WHAT YOU HAVE TO DO →
Which lines of the entries contain the string "enterAborting"? Please find them and copy them.

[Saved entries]
________
-- ==== Sys2Proof/Machine/Channels.lean ====
section
/-! DEFINITION. The Channel Engine (ch5, ch6): runs, descriptors, chunks, and the claims on a channel. -/

namespace Sys2Proof.Machine

/-! ### Small operations on a context -/

/-- The channel is in an ended state (R89). -/
def ChanState.ended : ChanState → Bool
  | .complete => true
  | .faulted => true
  | .stopped => true
  | .idle => false
  | .loading => false
  | .running => false
  | .stalled => false
  | .aborting => false

/-- A run is in progress and not ending. -/
def ChanState.active : ChanState → Bool
  | .loading => true
  | .running => true
  | .stalled => true
  | .idle => false
  | .aborting => false
  | .complete => false
  | .faulted => false
  | .stopped => false

/-- A chunk's data arrived: its buffer is filled and its state set. -/
def ChannelContext.fillChunk (ctx : ChannelContext) (store : Nat) (data : List Word) (st : ChunkState) : ChannelContext :=
  { ctx with chunks := ctx.chunks.map fun k => if k.store = store then { k with buffer := data, state := st } else k }

/-- The chunk record with a store address. -/
def ChannelContext.chunkAt (ctx : ChannelContext) (store : Nat) : Option Chunk :=
  ctx.chunks.find? fun k => decide (k.store = store)

/-- A chunk is retired (R112): its record leaves the list and its length is added to bytes moved. -/
def ChannelContext.retire (ctx : ChannelContext) (store : Nat) : ChannelContext :=
  match ctx.chunkAt store with
  | some k => { ctx with chunks := ctx.chunks.filter (fun j => j.store != store), bytesMoved := ctx.bytesMoved + k.len }
  | none => ctx

/-- The length of the next chunk (R111). -/
def chunkLen (d : Descriptor) (position : Nat) : Nat :=
  let toEnd := min (64 - (d.store + position) % 64) (d.count - position)
  match d.kind with
  | .storeCopy => min toEnd (64 - (d.far.toNat + position) % 64)
  | .toStore | .fromStore | .storeFill => toEnd

/-- The far part of the next chunk (Table 6.1). -/
def chunkFar (d : Descriptor) (position : Nat) : Word :=
  match d.kind with
  | .storeFill => d.far
  | .toStore | .fromStore | .storeCopy => d.far + BitVec.ofNat 32 position

/-- The next chunk of a descriptor as it is created (R111 to R113). A fill chunk holds its pattern at once (R120). -/
def nextChunk (d : Descriptor) (position : Nat) : Chunk :=
  match d.kind with
  | .storeFill =>
    ⟨d.store + position, d.far, chunkLen d position, List.replicate (chunkLen d position / 4) d.far, .dataHeld⟩
  | .toStore | .fromStore | .storeCopy =>
    ⟨d.store + position, chunkFar d position, chunkLen d position, [], .requested⟩

/-- A chunk is created: it joins the end of the list and the position advances by its length (R111, R112). -/
def ChannelContext.addChunk (ctx : ChannelContext) (k : Chunk) : ChannelContext :=
  { ctx with chunks := ctx.chunks ++ [k], position := ctx.position + k.len }

/-- The chunk's store write (R117, R119, R120). -/
def writeAccess (guard : Option Handle) (k : Chunk) : ChannelAccess := ⟨k.store, ⟨k.store, .write k.buffer, guard⟩⟩

/-- The store read of a FROM_STORE chunk (R118). -/
def readAccess (guard : Option Handle) (k : Chunk) : ChannelAccess := ⟨k.store, ⟨k.store, .read (k.len / 4), guard⟩⟩

/-- The source read of a STORE_COPY chunk (R119). -/
def sourceAccess (guard : Option Handle) (k : Chunk) : ChannelAccess :=
  ⟨k.store, ⟨k.far.toNat, .read (k.len / 4), guard⟩⟩

/-- The descriptor's data is done (R96): every byte taken into a chunk and every chunk retired. -/
def ChannelContext.dataDone (ctx : ChannelContext) : Bool :=
  match ctx.current with
  | some d => ctx.chunks.isEmpty && decide (d.count ≤ ctx.position)
  | none => false

/-! ### What a channel has in flight -/

/-- The access in progress is this channel's. -/
def State.grantedTo (s : State) (c : Channel) : Bool :=
  match s.arbiter.inProgress with
  | some g => decide (g.member = .chan c)
  | none => false

/-- The channel has a store access granted whose outcome it has not taken. -/
def State.accessGranted (s : State) (c : Channel) : Bool := s.grantedTo c || (s.outcomeOf c).isSome

/-- The channel has a store access presented: waiting, granted, or with its outcome on the way (R114). -/
def State.accessPresented (s : State) (c : Channel) : Bool := (s.waitingAccess c).isSome || s.accessGranted c

/-- The claim is the ending of a hub request of this channel. -/
def ChannelClaim.endingOf (c : Channel) : ChannelClaim → Bool
  | .ending r _ => decide (r.chan = c)
  | .portDown _ => false

/-- The channel has a hub request outstanding: in a slot, or with its ending on the way (R100). -/
def State.hubOutstanding (s : State) (c : Channel) : Bool :=
  match (s.chan c).owner with
  | some p => (s.link p).busyFor c || (s.claimsOf p).any (ChannelClaim.endingOf c)
  | none => false

/-- Nothing of an ending run is left in flight (R101). -/
def State.drained (s : State) (c : Channel) : Bool := !(s.hubOutstanding c) && !(s.accessPresented c)

/-! ### Ending a run -/

/-- The outcome that an ended ABORTING gives (R101). -/
def ChannelContext.abortOutcome (ctx : ChannelContext) : RunOutcome :=
  match ctx.fault with
  | some f => .faulted f.code
  | none => .stopped

/-- The state that an ended ABORTING gives (R101). -/
def ChannelContext.abortState (ctx : ChannelContext) : ChanState :=
  match ctx.fault with
  | some _ => .faulted
  | none => .stopped

/-- A channel hands an event about itself for its owner's port (R102). -/
def State.handOwner (s : State) (c : Channel) (e : NoticeEvent) : State :=
  match (s.chan c).owner with
  | some p => s.hand [(p, e)]
  | none => s

/-- ABORTING_END (R101): an ABORTING channel with nothing in flight ends. -/
def State.finishAborting (s : State) (c : Channel) : State :=
  if (s.chan c).state = .aborting ∧ s.drained c then
    match (s.chan c).endMode with
    | some .unbind => s.setChan c ChannelContext.reset
    | _ =>
      (s.setChan c { s.chan c with state := (s.chan c).abortState, current := none, position := 0, chunks := [],
                                   endMode := none }).handOwner c
        (.channelEnd c (s.chan c).abortOutcome (s.chan c).bytesMoved)
  else s

/-- The channel's waiting hub requests are withdrawn at its owner's Link Controller (R100). -/
def State.withdrawHub (s : State) (c : Channel) : State :=
  match (s.chan c).owner with
  | some p => s.setLink p ((s.link p).withdraw c)
  | none => s

/-- ENTER_ABORTING (R100, R129): the waiting access and hub requests are withdrawn, the lookahead and the stall
record go, and the drain begins. -/
def State.enterAborting (s : State) (c : Channel) (mode : EndMode) : State :=
  (((s.setChan c { s.chan c with state := .aborting, next := none, stall := none, endMode := some mode }).setWaiting c
    none).withdrawHub c).finishAborting c

/-- CHANNEL_FAULT (R98) with an end mode: the fault record is made, the descriptor index is the one at which the
fault arose (log entry 17), and the run enters ABORTING. -/
def State.faultWith (s : State) (c : Channel) (mode : EndMode) (code : FaultCode) (index : Nat) (addr : Option Nat) :
    State :=
  (s.setChan c { s.chan c with fault := some ⟨code, index, addr⟩, index := index }).enterAborting c mode

/-- CHANNEL_FAULT (R98). -/
def State.faultRun (s : State) (c : Channel) (code : FaultCode) (index : Nat) (addr : Option Nat) : State :=
  s.faultWith c .keep code index addr

/-- RUN_COMPLETE (R97). A stall record stands in STALLED only (Table 5.1). -/
def State.completeRun (s : State) (c : Channel) : State :=
  (s.setChan c { s.chan c with state := .complete, current := none, next := none, position := 0, stall := none }).handOwner
    c (.channelEnd c .complete (s.chan c).bytesMoved)

/-! ### Moving data -/

/-- A hub request is handed to the owner's Link Controller (R115). -/
def State.handHub (s : State) (r : HubRequest) : State :=
  match (s.chan r.chan).owner with
  | some p => s.setLink p ((s.link p).enqueue r)
  | none => s

/-- A new TO_STORE chunk and its FETCH (R113, step 1 of R117). -/
def State.createFetch (s : State) (c : Channel) (d : Descriptor) : State :=
  let k := nextChunk d (s.chan c).position
  (s.setChan c ((s.chan c).addChunk k)).handHub ⟨c, .chunk k.store, .fetch k.far k.len⟩

/-- CHUNK_CREATE for TO_STORE (R113): until the list holds 4 records or no bytes are left; n bounds the number. -/
def State.createFetches (s : State) (c : Channel) (d : Descriptor) : Nat → State
  | 0 => s
  | n + 1 =>
    if (s.chan c).chunks.length < 4 ∧ (s.chan c).position < d.count then (s.createFetch c d).createFetches c d n else s

/-- The first chunk's store write is presented, if its data is held (step 1 of R114). -/
def State.presentFirst (s : State) (c : Channel) : State :=
  match (s.chan c).chunks with
  | k :: _ =>
    if k.state = .dataHeld then
      (s.setChan c ((s.chan c).setChunkState k.store .writing)).setWaiting c (some (writeAccess (s.chan c).guard k))
    else s
  | [] => s

/-- A chunk is created and its read presented (steps 2 and 3 of R114). -/
def State.createRead (s : State) (c : Channel) (d : Descriptor)
    (access : Option Handle → Chunk → ChannelAccess) : State :=
  let k := nextChunk d (s.chan c).position
  (s.setChan c ((s.chan c).addChunk k)).setWaiting c (some (access (s.chan c).guard k))

/-- What a RUNNING channel with no access presented presents (R114). -/
def State.presentNext (s : State) (c : Channel) (d : Descriptor) : State :=
  match d.kind with
  | .toStore => s.presentFirst c
  | .fromStore =>
    if (s.chan c).chunks.length < 4 ∧ (s.chan c).position < d.count then s.createRead c d readAccess else s
  | .storeCopy =>
    if (s.chan c).chunks = [] ∧ (s.chan c).position < d.count then s.createRead c d sourceAccess else s.presentFirst c
  | .storeFill =>
    if (s.chan c).chunks = [] ∧ (s.chan c).position < d.count then
      (s.setChan c ((s.chan c).addChunk (nextChunk d (s.chan c).position))).presentFirst c
    else s.presentFirst c

/-- The creation of TO_STORE chunks that a channel's state allows (R113). -/
def State.createChunks (s : State) (c : Channel) (d : Descriptor) : State :=
  match d.kind with
  | .toStore => if (s.chan c).state = .running ∨ (s.chan c).state = .stalled then s.createFetches c d 4 else s
  | .fromStore | .storeCopy | .storeFill => s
________
EXPECTED OUTPUT →
def State.enterAborting (s : State) (c : Channel) (mode : EndMode) : State :=
  (s.setChan c { s.chan c with fault := some ⟨code, index, addr⟩, index := index }).enterAborting c mode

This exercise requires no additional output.